=== GIVEN DATA ===

/-- A control message of a reserved type is recorded CTMSG. A PURGE of a context without commands, groups, credits or waiting work sets
the context's generation, clears its accession counters, orphans the issue entries of its older work, counted in ORPHAN, and is BUSY; when
nothing of the older work is left in an action it is counted and reported. A progress counter at the limit records the hang of its kind
and raises HANG. An orphaned issue entry is free again after the hang window. That a proxy is not orphaned by its context (log 31) and the
zero fields of a hang without a request (log 36) are the model's. -/
def Obligations.PurgeAndHang : Prop :=
  ∀ (s : State), s.sl.between = true →
    (∀ (v : State) (word : BitVec 32), v.msgFor = s → s.sl.msgReady = true →
      ∃ t, exec (.ctMsgReserved word) v = .next t ∧ s.logged t ∧ t.sl = { s.sl with regs := t.sl.regs, meas := t.sl.meas } ∧
        s.sl.entersErr t.sl { code := ErrCode.CTMSG, src := 3, priv := 0, opc := 0, who := 0, srcdie := 0, ctx := getBits word 16 12,
                              gen := getBits word 8 8, detail := word.toNat } ∧ s.sl.keepsFields t.sl errFlds) ∧
    (∀ (v : State) (ctx : BitVec 12) (gen : BitVec 8) (k : Nat), v.msgFor = s → s.sl.calm = true → s.sl.msgReady = true →
      s.sl.bulk.cmds = [] → s.sl.grps = [] →
      s.sl.bulk.cpls = [] → s.sl.out.outq = [] → s.sl.holds = [] → (s.sl.out.issue.map (·.entry)).Nodup → k < 256 →
      ∃ t, exec (.purge ctx gen) v = .next t ∧ ({ s with gentab := t.gentab } : State).logged t ∧
        (∀ c, genOf t.gentab c = if c = ctx then gen else genOf s.gentab c) ∧
        t.sl = { s.sl with regs := t.sl.regs, meas := t.sl.meas, out := t.sl.out, walk := { s.sl.walk with purge := some (ctx, gen) } } ∧
        t.sl.out = { s.sl.out with epochs := t.sl.out.epochs, issue := s.sl.out.issue.map fun i =>
          if !i.orphan && !i.why.isProxy && oldWork ctx gen i.ctx i.gen then { i with orphan := true, since := s.sl.now } else i } ∧
        (∀ i ∈ s.sl.out.issue, t.sl.out.epochOf i.entry =
          if !i.orphan && !i.why.isProxy && oldWork ctx gen i.ctx i.gen then s.sl.out.epochOf i.entry + 1 else s.sl.out.epochOf i.entry) ∧
        t.sl.flag NS_RC_PURGE.BUSY = true ∧ t.sl.fld NS_RC_PURGE.CTX = ctx.toNat ∧ t.sl.fld NS_RC_PURGE.GEN = gen.toNat ∧
        t.sl.fld NS_RC_PURGE.ORPHAN = ((s.sl.out.issue.filter fun i =>
          !i.orphan && !i.why.isProxy && oldWork ctx gen i.ctx i.gen).length) % 2 ^ NS_RC_PURGE.ORPHAN.w ∧
        (s.sl.fld (NS_ACCN_TARGET.CTX k) = ctx.toNat → t.sl.accState k = AccSt.IDLE ∧ t.sl.fld (NS_ACCN_TARGET.COUNT k) = 0 ∧
          t.sl.fld (NS_ACCN_TARGET.TAINT k) = 0) ∧
        (s.sl.fld (NS_ACCN_TARGET.CTX k) ≠ ctx.toNat → t.sl.rd (Reg.NS_ACCN_TARGET k) = s.sl.rd (Reg.NS_ACCN_TARGET k)) ∧
        s.sl.keepsFields t.sl ([NS_RC_PURGE.BUSY, NS_RC_PURGE.CTX, NS_RC_PURGE.GEN, NS_RC_PURGE.ORPHAN] ++
          (List.range 256).flatMap fun j => [NS_ACCN_TARGET.COUNT j, NS_ACCN_TARGET.TAINT j, NS_ACCN_TARGET.STATE j])) ∧
    (∀ ctx gen, s.sl.walk.purge = some (ctx, gen) → (s.sl.modWalk fun q => { q with purge := none }).calm = true →
      s.sl.sys.sclkRuns = true → s.sl.teardownRegions ctx = [] →
      ∃ t, exec .purgeDone s = .next t ∧ s.loggedOwn t ∧
        t.sl = { s.sl with regs := t.sl.regs, sys := { s.sl.sys with msgDone := s.sl.sys.msgDone + 1 },
                           walk := { s.sl.walk with purge := none } } ∧
        t.sl.flag NS_RC_PURGE.BUSY = false ∧
        t.sl.fld NS_RC_PURGE.COUNT = min (2 ^ NS_RC_PURGE.COUNT.w - 1) (s.sl.fld NS_RC_PURGE.COUNT + 1) ∧
        s.sl.keepsFields t.sl [NS_RC_PURGE.BUSY, NS_RC_PURGE.COUNT]) ∧
    (∀ (kind : HangKind) (u : HangUnit) (us : List HangUnit) (k : Nat), k = HangKind.num kind →
      s.sl.hangLimit ≤ s.sl.meas.prog.getD k 0 → bitAt s.sl.meas.hung k = false → s.sl.hangUnits kind = u :: us →
      (∀ v ∈ us, u.born ≤ v.born) →
      ∃ t, exec (.hang kind) s = .next t ∧ s.loggedOwn t ∧
        t.sl = { s.sl with regs := t.sl.regs, meas := { s.sl.meas with hung := s.sl.meas.hung ||| ((1 : BitVec 8) <<< k) } } ∧
        bitAt (t.sl.rd Reg.NS_RC_HANG) (56 + k) = true ∧ t.sl.fld NS_RC_HANG.KIND = k ∧
        t.sl.fld NS_RC_HANG.REQID = u.reqid % 2 ^ NS_RC_HANG.REQID.w ∧ t.sl.fld NS_RC_HANG.CTX = u.ctx % 2 ^ NS_RC_HANG.CTX.w ∧
        t.sl.fld NS_RC_HANG.OPC = u.opc % 2 ^ NS_RC_HANG.OPC.w ∧ t.sl.fld NS_RC_HANG.AGE = min (2 ^ 27 - 1) (s.sl.now - u.born) ∧
        t.sl.flag NS_IRQ_STAT.HANG = true ∧ s.sl.keepsFields t.sl [wholeReg Reg.NS_RC_HANG, NS_IRQ_STAT.HANG]) ∧
    (∀ (entry : BitVec 9) (i : Issue), s.sl.calm = true → s.sl.out.issue = [i] → i.entry = entry.toNat → i.orphan = true →
      s.sl.hangLimit ≤ s.sl.now - i.since → s.sl.sys.sclkRuns = true →
      ∃ t, exec (.orphanEntryExpire entry) s = .next t ∧ s.loggedOwn t ∧ t.sl = { s.sl with out := s.sl.out.without entry.toNat })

===

**ABOUT THIS EXERCISE:**
Above are the records; from them, give again exactly the lines from the one containing "s.sl.hangLimit ≤ s.sl.meas.prog.getD" through the one containing "t.sl.fld NS_RC_HANG.REQID = u.reqid", both included.

**TASK RESULT:**
      s.sl.hangLimit ≤ s.sl.meas.prog.getD k 0 → bitAt s.sl.meas.hung k = false → s.sl.hangUnits kind = u :: us →
      (∀ v ∈ us, u.born ≤ v.born) →
      ∃ t, exec (.hang kind) s = .next t ∧ s.loggedOwn t ∧
        t.sl = { s.sl with regs := t.sl.regs, meas := { s.sl.meas with hung := s.sl.meas.hung ||| ((1 : BitVec 8) <<< k) } } ∧
        bitAt (t.sl.rd Reg.NS_RC_HANG) (56 + k) = true ∧ t.sl.fld NS_RC_HANG.KIND = k ∧
        t.sl.fld NS_RC_HANG.REQID = u.reqid % 2 ^ NS_RC_HANG.REQID.w ∧ t.sl.fld NS_RC_HANG.CTX = u.ctx % 2 ^ NS_RC_HANG.CTX.w ∧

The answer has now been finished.